There shall be paid by each merchant and manufacturer a tax at the rate of one-third of one per centum on the gross value in money of all goods, wares and merchandise sold, bartered or exchanged in the Philippine Islands, and that this tax shall be assessed on the actual selling price at which every such merchant or manufacturer disposes of his commodities.

The operation of baling undoubtedly augments the value of the goods. We agree that there can be no question that, if the value of the hemp were not augmented to the amount of P1.75 per bale by said operation, the purchaser would not pay that sum. If one buys a bale of hemp at a stipulated price of P20, well knowing that there is an agreement on his part, express or implied, to pay an additional amount of P1.75 for that bale, he considers the bale of hemp worth P21. 75. It is agreed, as we have before stated, that hemp is sold in bales. Therefore, baling is performed before the sale. The purchaser of hemp owes to the seller nothing whatever by reason of their contract except the value of the hemp delivered. That value, that sum which the purchaser pays to the vendee, is the true selling price of the hemp, and every item which enters into such price is a part of such selling price. By force of the custom prevailing among hemp dealers in the Philippine Islands, a purchaser of hemp in the market, unless he expressly stipulates that it shall be delivered to him in loose form, obligates himself to purchase and pay for baled hemp. Wheher or not such agreement is express or implied, whether it is actual or tacit, it has the same force.

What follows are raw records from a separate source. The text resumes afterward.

-- ==== Sys2Proof/Machine/Dispatch.lean ====
section
/-! DEFINITION. One arm for each constructor of Instr, each a call of that instruction's meaning. -/

namespace Sys2Proof.Machine
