-- ==== Sys2Proof/Machine/Step.lean ====
section
/-! DEFINITION. One step of the machine, and the placing of one instruction where it fetches next. Everything they do stands in Machine/Coordinator.lean. -/

namespace Sys2Proof.Machine

/-- One machine step (60_exceptions.md R505): one CPU step, then the devices by its cycles. -/
def step (s : State) : Host.Outcome State Fault Refusal := stepOrStopped s

/-- `s` with an instruction's bytes stored where the next step fetches: at PC (log entries 1, 8 and
15). -/
def State.withFetchWord (s : State) (nbits w : Nat) : State :=
  placeBytes (readyToFetch s) s.regs.pc (tableBytes nbits w)

end Sys2Proof.Machine
end

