@[simp] theorem finish_regs (s : State) (pc : Word) (n : Nat) :
    (finish s pc n).regs = { s.regs with pc := pc } := rfl
@[simp] theorem finish_latch (s : State) (pc : Word) (n : Nat) :
    (finish s pc n).latch = s.latch := rfl
@[simp] theorem finish_irq (s : State) (pc : Word) (n : Nat) : (finish s pc n).irq = s.irq := rfl
@[simp] theorem finish_lcd (s : State) (pc : Word) (n : Nat) : (finish s pc n).lcd = s.lcd := rfl
@[simp] theorem finish_ppu (s : State) (pc : Word) (n : Nat) : (finish s pc n).ppu = s.ppu := rfl
@[simp] theorem finish_timer (s : State) (pc : Word) (n : Nat) :
    (finish s pc n).timer = s.timer := rfl
@[simp] theorem finish_pad (s : State) (pc : Word) (n : Nat) : (finish s pc n).pad = s.pad := rfl
@[simp] theorem finish_serial (s : State) (pc : Word) (n : Nat) :
    (finish s pc n).serial = s.serial := rfl
@[simp] theorem finish_key1 (s : State) (pc : Word) (n : Nat) : (finish s pc n).key1 = s.key1 := rfl
@[simp] theorem finish_cart (s : State) (pc : Word) (n : Nat) : (finish s pc n).cart = s.cart := rfl
@[simp] theorem finish_coord (s : State) (pc : Word) (n : Nat) :
    (finish s pc n).coord = s.coord := rfl
@[simp] theorem finish_params (s : State) (pc : Word) (n : Nat) :
    (finish s pc n).params = s.params := rfl
@[simp] theorem finish_mem (s : State) (pc : Word) (n : Nat) : (finish s pc n).mem = s.mem := rfl
@[simp] theorem finish_rom (s : State) (pc : Word) (n : Nat) : (finish s pc n).rom = s.rom := rfl
@[simp] theorem finish_out (s : State) (pc : Word) (n : Nat) :
    (finish s pc n).out = { s.out with cycles := n } := rfl
@[simp] theorem finish_fault (s : State) (pc : Word) (n : Nat) :
    (finish s pc n).fault = s.fault := rfl
@[simp] theorem finish_refused (s : State) (pc : Word) (n : Nat) :
    (finish s pc n).refused = s.refused := rfl
@[simp] theorem finish_tick (s : State) (pc : Word) (n : Nat) : (finish s pc n).tick = s.tick := rfl

@[simp] theorem State.request_regs (s : State) (b : Byte) : (s.request b).regs = s.regs := rfl
@[simp] theorem State.request_latch (s : State) (b : Byte) : (s.request b).latch = s.latch := rfl
@[simp] theorem State.request_irq (s : State) (b : Byte) :
    (s.request b).irq = { s.irq with ifr := s.irq.ifr ||| b } := rfl
@[simp] theorem State.request_lcd (s : State) (b : Byte) : (s.request b).lcd = s.lcd := rfl
@[simp] theorem State.request_ppu (s : State) (b : Byte) : (s.request b).ppu = s.ppu := rfl
@[simp] theorem State.request_timer (s : State) (b : Byte) : (s.request b).timer = s.timer := rfl
@[simp] theorem State.request_pad (s : State) (b : Byte) : (s.request b).pad = s.pad := rfl
@[simp] theorem State.request_serial (s : State) (b : Byte) : (s.request b).serial = s.serial := rfl
@[simp] theorem State.request_key1 (s : State) (b : Byte) : (s.request b).key1 = s.key1 := rfl
@[simp] theorem State.request_cart (s : State) (b : Byte) : (s.request b).cart = s.cart := rfl
@[simp] theorem State.request_coord (s : State) (b : Byte) : (s.request b).coord = s.coord := rfl
@[simp] theorem State.request_params (s : State) (b : Byte) : (s.request b).params = s.params := rfl
@[simp] theorem State.request_mem (s : State) (b : Byte) : (s.request b).mem = s.mem := rfl
@[simp] theorem State.request_rom (s : State) (b : Byte) : (s.request b).rom = s.rom := rfl
@[simp] theorem State.request_out (s : State) (b : Byte) : (s.request b).out = s.out := rfl
@[simp] theorem State.request_fault (s : State) (b : Byte) : (s.request b).fault = s.fault := rfl
@[simp] theorem State.request_refused (s : State) (b : Byte) :
    (s.request b).refused = s.refused := rfl
@[simp] theorem State.request_tick (s : State) (b : Byte) : (s.request b).tick = s.tick := rfl

@[simp] theorem clearRequest_regs (s : State) (k : Nat) : (clearRequest s k).regs = s.regs := rfl
@[simp] theorem clearRequest_latch (s : State) (k : Nat) : (clearRequest s k).latch = s.latch := rfl
@[simp] theorem clearRequest_irq (s : State) (k : Nat) :
    (clearRequest s k).irq = { s.irq with ifr := s.irq.ifr &&& ~~~(1#8 <<< k) } := rfl
@[simp] theorem clearRequest_lcd (s : State) (k : Nat) : (clearRequest s k).lcd = s.lcd := rfl
@[simp] theorem clearRequest_ppu (s : State) (k : Nat) : (clearRequest s k).ppu = s.ppu := rfl
@[simp] theorem clearRequest_timer (s : State) (k : Nat) : (clearRequest s k).timer = s.timer := rfl
@[simp] theorem clearRequest_pad (s : State) (k : Nat) : (clearRequest s k).pad = s.pad := rfl
@[simp] theorem clearRequest_serial (s : State) (k : Nat) :
    (clearRequest s k).serial = s.serial := rfl
@[simp] theorem clearRequest_key1 (s : State) (k : Nat) : (clearRequest s k).key1 = s.key1 := rfl
@[simp] theorem clearRequest_cart (s : State) (k : Nat) : (clearRequest s k).cart = s.cart := rfl
@[simp] theorem clearRequest_coord (s : State) (k : Nat) : (clearRequest s k).coord = s.coord := rfl
@[simp] theorem clearRequest_params (s : State) (k : Nat) :
    (clearRequest s k).params = s.params := rfl
@[simp] theorem clearRequest_mem (s : State) (k : Nat) : (clearRequest s k).mem = s.mem := rfl
@[simp] theorem clearRequest_rom (s : State) (k : Nat) : (clearRequest s k).rom = s.rom := rfl
@[simp] theorem clearRequest_out (s : State) (k : Nat) : (clearRequest s k).out = s.out := rfl
@[simp] theorem clearRequest_fault (s : State) (k : Nat) : (clearRequest s k).fault = s.fault := rfl
@[simp] theorem clearRequest_refused (s : State) (k : Nat) :
    (clearRequest s k).refused = s.refused := rfl
@[simp] theorem clearRequest_tick (s : State) (k : Nat) : (clearRequest s k).tick = s.tick := rfl
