-- ==== Sys2Proof/Laws/PerInstr.lean ====
section
/-! SUPPORT. The encoder and the decoder agree, instruction by instruction (30_encoding.md R180 to R191). -/

namespace Sys2Proof.Laws

/-- A well-formed instruction's bytes, with any bytes after them, decode to it and leave those bytes.
The encoder and the decoder are written from the maps of R187 and R188. -/
def EncodingRoundTrip.Statement (i : Instr) : Prop :=
  i.wellFormed = true → ∀ rest : List Byte, decode (encode i ++ rest) = .ok (i, rest)
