/-! ### One sprite -/

/-- A sprite left of column `x`, or right of it, gives it nothing. -/
theorem spriteShadeAt_eq_none (h : x + 8 < p.x.toNat ∨ p.x.toNat + 8 ≤ x + 8) :
    spriteShadeAt s y x p = none := if_pos h

/-- What column `x` shows after the first `n` pixels of a sprite. -/
theorem drawPixel_range (hx : x < 160) (hlen : x < row.length) {n : Nat} (hn : n ≤ 8) :
    ((List.range n).foldl (drawPixel s y p) row)[x]? =
      if x + 8 < p.x.toNat + n then (spriteShadeAt s y x p).or row[x]? else row[x]? := by
  induction n with
  | zero =>
    split
    case isTrue h => rw [spriteShadeAt_eq_none _ _ _ (.inl h)]; rfl
    case isFalse => rfl
  | succ n ih =>
    rw [List.range_succ, List.foldl_append, List.foldl_cons, List.foldl_nil]
    by_cases h : p.x.toNat + n = x + 8
    · rw [drawPixel_same _ _ _ _ (by omega) h hx
        (by rwa [foldl_length (drawPixel_length s y p)]), ih (by omega), if_neg (by omega),
        if_pos (by omega)]
    · rw [drawPixel_other _ _ _ _ h, ih (by omega)]
      exact if_congr (by omega) rfl rfl

/-- What column `x` shows after a sprite: the sprite's shade, or what it showed before. -/
theorem drawSprite_getElem? (hx : x < 160) (hlen : x < row.length) :
    (drawSprite s y row p)[x]? = (spriteShadeAt s y x p).or row[x]? := by
  rw [drawSprite, drawPixel_range s y p row hx hlen (Nat.le_refl 8)]
  split
  case isTrue => rfl
  case isFalse h => rw [spriteShadeAt_eq_none _ _ _ (.inr (Nat.not_lt.mp h))]; rfl

theorem drawSprite_length : (drawSprite s y row p).length = row.length :=
  foldl_length (drawPixel_length s y p) _ row

end

/-! ### All sprites -/

/-- Drawn from the last to the first, the first sprite of a list that draws at column `x` is seen
(R477). -/
theorem foldl_drawSprite_getElem? (s : State) (y : Nat) (row : List Shade) (l : List Sprite)
    {x : Nat} (hx : x < 160) (hlen : x < row.length) :
    (l.reverse.foldl (drawSprite s y) row)[x]? =
      (l.findSome? (spriteShadeAt s y x)).or row[x]? := by
  induction l with
  | nil => rfl
  | cons p rest ih =>
    have hlen' : x < (rest.reverse.foldl (drawSprite s y) row).length := by
      rwa [foldl_length fun row p => drawSprite_length s y p row]
    rw [List.reverse_cons, List.foldl_append, List.foldl_cons, List.foldl_nil,
      drawSprite_getElem? _ _ _ _ hx hlen', ih, ← Option.or_assoc, List.findSome?_cons]
    cases spriteShadeAt s y x p <;> rfl

/-! ### The sorted list -/

theorem sortSprites_pairwise (l : List Sprite) :
    (sortSprites l).Pairwise fun p q => p.x.toNat ≤ q.x.toNat :=
  have : Std.Total fun p q : Sprite => p.x.toNat ≤ q.x.toNat := ⟨fun _ _ => Nat.le_total _ _⟩
  have : IsTrans Sprite fun p q => p.x.toNat ≤ q.x.toNat := ⟨fun _ _ _ => Nat.le_trans⟩
  List.pairwise_insertionSort _ l

/-- Sprites of equal X keep their order: in OAM order they are a sorted part of the list, so a part
of the sorted list, and the whole of its sprites of that X since there are as many (R477). -/
theorem sortSprites_filter (l : List Sprite) (n : Nat) :
    (sortSprites l).filter (fun p => p.x.toNat == n) = l.filter fun p => p.x.toNat == n := by
  have hperm : (sortSprites l).Perm l := List.perm_insertionSort _ l
  have hsorted : (l.filter fun p => p.x.toNat == n).Pairwise fun p q => p.x.toNat ≤ q.x.toNat :=
    List.pairwise_of_forall_mem_list fun p hp q hq => by
      rw [List.mem_filter, beq_iff_eq] at hp hq
      omega
  have hsub : (l.filter fun p => p.x.toNat == n).Sublist (sortSprites l) :=
    List.sublist_insertionSort hsorted List.filter_sublist
  have hpart := hsub.filter fun p => p.x.toNat == n
  rw [List.filter_filter] at hpart
  simp only [Bool.and_self] at hpart
  exact (hpart.eq_of_length (hperm.filter _).length_eq.symm).symm

/-- A line has at most ten sprites (R476). -/
theorem selectSprites_length (s : State) (y : Nat) : (selectSprites s y).length ≤ 10 := by
  rw [selectSprites]
  split
  · exact List.length_take_le ..
  · exact Nat.zero_le _

end Sys2Proof.Machine
end

section
/-! SUPPORT. The statements of the family 60_exceptions.md settled. -/

namespace Sys2Proof.Proofs

open Sys2Proof.Machine

/-- Settles O53: the line's three modes are `s`, `endMode s` and `endMode (endMode s)`, and each
clause is a field of one of them or of the end of the third. -/
theorem visibleLineTiming : Obligations.VisibleLineTiming := by
  intro s n w stat hon hmode hdot _
  have line : LineStart s := ⟨hon, hmode, hdot⟩
  refine ⟨fun hn => ?_, fun hle hlt => ?_, fun hle hlt => ?_, fun hn => ?_, fun hn => ?_,
    fun hle hlt => ?_, ?_⟩
  · rw [line.ppuStep_in_oamScan hn]
    exact ⟨hmode, rfl⟩
  · rw [line.ppuStep_in_vramAccess hle hlt]
    exact ⟨line.vramAccess_mode, rfl⟩
  · rw [line.ppuStep_in_hblank hle hlt]
    exact ⟨line.hblank_mode, rfl⟩
  · obtain hscan | hscan := Nat.lt_or_ge n (80 * w)
    · rw [line.ppuStep_in_oamScan hscan]; rfl
    obtain hdraw | hdraw := Nat.lt_or_ge n (252 * w)
    · rw [line.ppuStep_in_vramAccess hscan hdraw]; exact line.vramAccess_ly
    · rw [line.ppuStep_in_hblank hdraw hn]; exact line.hblank_ly
  · obtain hscan | hscan := Nat.lt_or_ge n (80 * w)
    · rw [line.ppuStep_in_oamScan hscan]; rfl
    · rw [line.ppuStep_in_vramAccess hscan hn]; exact endMode_irq_of_oamScan hmode
  · rw [line.ppuStep_in_hblank hle hlt]
    exact line.hblank_irq
  · obtain ⟨hly', hmode', hcoinc, hwy⟩ := endMode_ppu_of_hblank line.hblank_mode
    have hirq := endMode_irq_of_hblank line.hblank_mode
    simp only [line.hblank_ly, line.hblank_wyTrig, line.hblank_irq, endMode_lcd]
      at hly' hmode' hcoinc hwy hirq
    intro t
    have ht : t = endMode (endMode (endMode s)) := line.ppuStep_line
    rw [ht]
    exact ⟨hly', (endMode_dot _).trans line.hblank_dot, hmode', hcoinc, hwy, hirq⟩

/-- Settles O54: a line of VBlank is one mode, and its end is `endMode`. -/
theorem vBlankLineTiming : Obligations.VBlankLineTiming := by
  intro s n w stat hon hmode hdot
  have hwidth : modeWidth s = 456 * w := modeWidth_of_vblank hmode
  refine ⟨fun hn => ppuStep_of_lt_width hon hdot (by rwa [hwidth]), ?_⟩
  intro t
  have ht : t = endMode s := by rw [← ppuStep_modeWidth hon hdot, hwidth]
  rw [ht]
  refine ⟨(endMode_dot s).trans hdot, fun hly => ?_, fun hly => ?_⟩
  · rw [endMode_of_vblank_lt hmode hly, setLy_ppu, setLy_irq]
    exact ⟨rfl, hmode, rfl, rfl⟩
  · rw [endMode_of_vblank_last hmode hly, enterMode_ly, enterMode_mode, enterMode_winLine,
      enterMode_coinc, enterMode_oamScan_wyTrig, enterMode_oamScan_irq, setLy_irq, setLy_lcd,
      setLy_ppu]
    exact ⟨rfl, rfl, rfl, rfl, rfl, rfl⟩

/-- Settles O48: the three directions of a write to LCDC; the worked example is the end of a visible
line, which `visibleLineTiming` gives. -/
theorem lcdSwitch : Obligations.LcdSwitch := by
  intro s v t u
  have hwrite (w : Byte) : memWrite s 0xFF40 w = writeLcdc s w := rfl
  refine ⟨fun hs hv => ?_, fun hs hv => ?_, fun h => ?_, fun hoff n => ppuStep_of_off n hoff,
    fun hoff hds => ?_⟩
  · exact (hwrite v).trans (writeLcdc_of_off hs hv)
  · exact (hwrite v).trans (writeLcdc_of_on hs hv)
  · exact (hwrite v).trans (writeLcdc_of_same h)
  · rw [hwrite, writeLcdc_of_on hoff (by decide)]
    have line := visibleLineTiming
      { s with
        lcd := { s.lcd with lcdc := 0x91 }, ppu := s.ppu.switchOn s.lcd.lyc s.lcd.wy } 0
    simp only [hds] at line
    obtain ⟨-, -, -, -, -, -, hly, -, hmode, -⟩ :=
      line (show (0x91#8).getLsbD 7 = true by decide) rfl rfl (show (0#8).toNat < 144 by decide)
    exact ⟨hly, hmode⟩

/-- Settles O52: a law of each device. -/
theorem batchingIndependence : Obligations.BatchingIndependence := fun s m n =>
  ⟨ppuStep_ppuStep s m n, divStep_divStep s m n, timaStep_timaStep s m n⟩

/-- Settles O55: the counters by division with remainder, a tick and the frame by their two
branches. -/
theorem timersAndFrame : Obligations.TimersAndFrame := by
  intro s n period rate target
  have hrate : rate = timaPeriod s.timer.tac := (timaPeriod_eq_getD s.timer.tac).symm
  refine ⟨fun hpos => ⟨_, _, (Nat.div_add_mod' _ period).symm, Nat.mod_lt _ hpos, rfl⟩,
    fun hon => ?_, fun hoff => timaStep_of_disabled n hoff, rfl, fun _ => rfl, fun h => if_pos h,
    fun h => if_neg h, fun h => if_neg (Nat.not_le.mpr h), fun h => if_pos h⟩
  rw [hrate]
  exact ⟨_, _, (Nat.div_add_mod' _ _).symm, Nat.mod_lt _ (timaPeriod_bounds _).1,
    timaStep_of_enabled n hon⟩

/-- Settles O41: the step dispatches, the push stores the return address, and clearing the request
shows in IF only. -/
theorem interruptDispatch : Obligations.InterruptDispatch := by
  intro s k pend ret u hk hime hset hlow
  have hlowest : lowestBit (pendingSet s) = k := lowestBit_eq hk hset hlow
  have hdispatch : dispatchInterrupt s
      = finish (clearRequest (push16 u ret) k) (vectorOf k) dispatchCycles := by
    rw [dispatchInterrupt, hlowest]
    rfl
  refine ⟨push16 u ret, _, storesTwo_of_sameButRegs ?_,
    cpuStep_of_dispatch hime (ne_zero_of_getLsbD hset), ?_⟩
  · rw [push16_eq]; rfl
  rw [hdispatch]
  refine ⟨⟨rfl, rfl⟩, by simp [u], fun r _ => ?_, by simp [KeepsFlags, u], rfl, fun b hb => ?_⟩
  · exact (State.reg_push16 u ret r).trans rfl
  · rw [memRead_finish, memRead_clearRequest _ k hb]

/-- Settles O56: the fold over the reversed list shows the first sprite that draws
(`foldl_drawSprite_getElem?`), and the sort is stable. -/
theorem spritePriority : Obligations.SpritePriority := by
  intro s y x hx
  refine ⟨?_, sortSprites_pairwise _, sortSprites_filter _, selectSprites_length s y⟩
  have hback : ((List.range 160).map (backgroundShade s y))[x]? = some (backgroundShade s y x) := by
    rw [List.getElem?_map, List.getElem?_range hx, Option.map_some]
  rw [lineShades, foldl_drawSprite_getElem? s y _ _ hx (by simpa using hx), hback,
    Option.or_some]

end Sys2Proof.Proofs
end

section
/-! SUPPORT. Dump and load: which save states fit, and what a load of a dump gives
(70_reset_and_hazards.md R541, R542). -/

namespace Sys2Proof.Machine

/-! ### Which save states fit (R542) -/

theorem frameFits_iff (frame : List (List Shade)) :
    frameFits frame = true ↔ frame.length = 144 ∧ ∀ row ∈ frame, row.length = 160 := by
  simp [frameFits]

theorem SaveState.fits_iff (d : SaveState) (u : State) :
    d.fits u = true ↔
      d.lengths = u.cart.arrayLengths
        ∧ d.ppu.frame.length = 144 ∧ (∀ row ∈ d.ppu.frame, row.length = 160)
        ∧ Memory.wf d.arrays ∧ ∀ p ∈ d.arrays, u.cart.hasKey p.1 = true := by
  simp only [SaveState.fits, Bool.and_eq_true, decide_eq_true_eq, frameFits_iff, List.all_eq_true,
    and_assoc]

theorem load_of_fits {d : SaveState} {u : State} (h : d.fits u = true) :
    load d u = ⟨d.restore u, none⟩ := if_pos h

theorem load_of_not_fits {d : SaveState} {u : State} (h : d.fits u = false) :
    load d u = ⟨u, some .malformedSaveState⟩ := if_neg (Bool.eq_false_iff.mp h)

/-! ### The cartridge controller -/

/-- The lengths of the byte arrays depend on the cartridge's header only. -/
theorem Cart.arrayLengths_congr {c d : Cart} (h : d.header = c.header) :
    d.arrayLengths = c.arrayLengths := by
  cases c; cases d; cases h; rfl

/-- A load replaces all of a cartridge but its header's values. -/
theorem Cart.withController_congr {c d : Cart} (h : d.header = c.header) (k : Controller) :
    d.withController k = c.withController k := by
  cases c; cases d; cases h; rfl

After such an agreement has once been made by the purchaser, he has no right to insists thereafter that the seller shall furnish him with unbaled hemp. It is undoubted that the vendees, in the sales referred to in the case at bar, would have no right, after having made their contracts, to insists on the delivery of loose hemp with the purpose in view themselves to perform the baling and thus save 75 centavos per bale. It is unquestioned that the seller, the plaintiff, would have stood upon his original contract of sale, that is, the obligation to deliver baled hemp, and would have forced his vendees to accept baled hemp, he himself retaining among his own profits those which accrued from the proceed of baling.

We are of the opinion that the judgment appealed from must be affirmed, without special finding as to costs, and it is so ordered.

Torres, Mapa, Johnson and Carson, JJ., concur.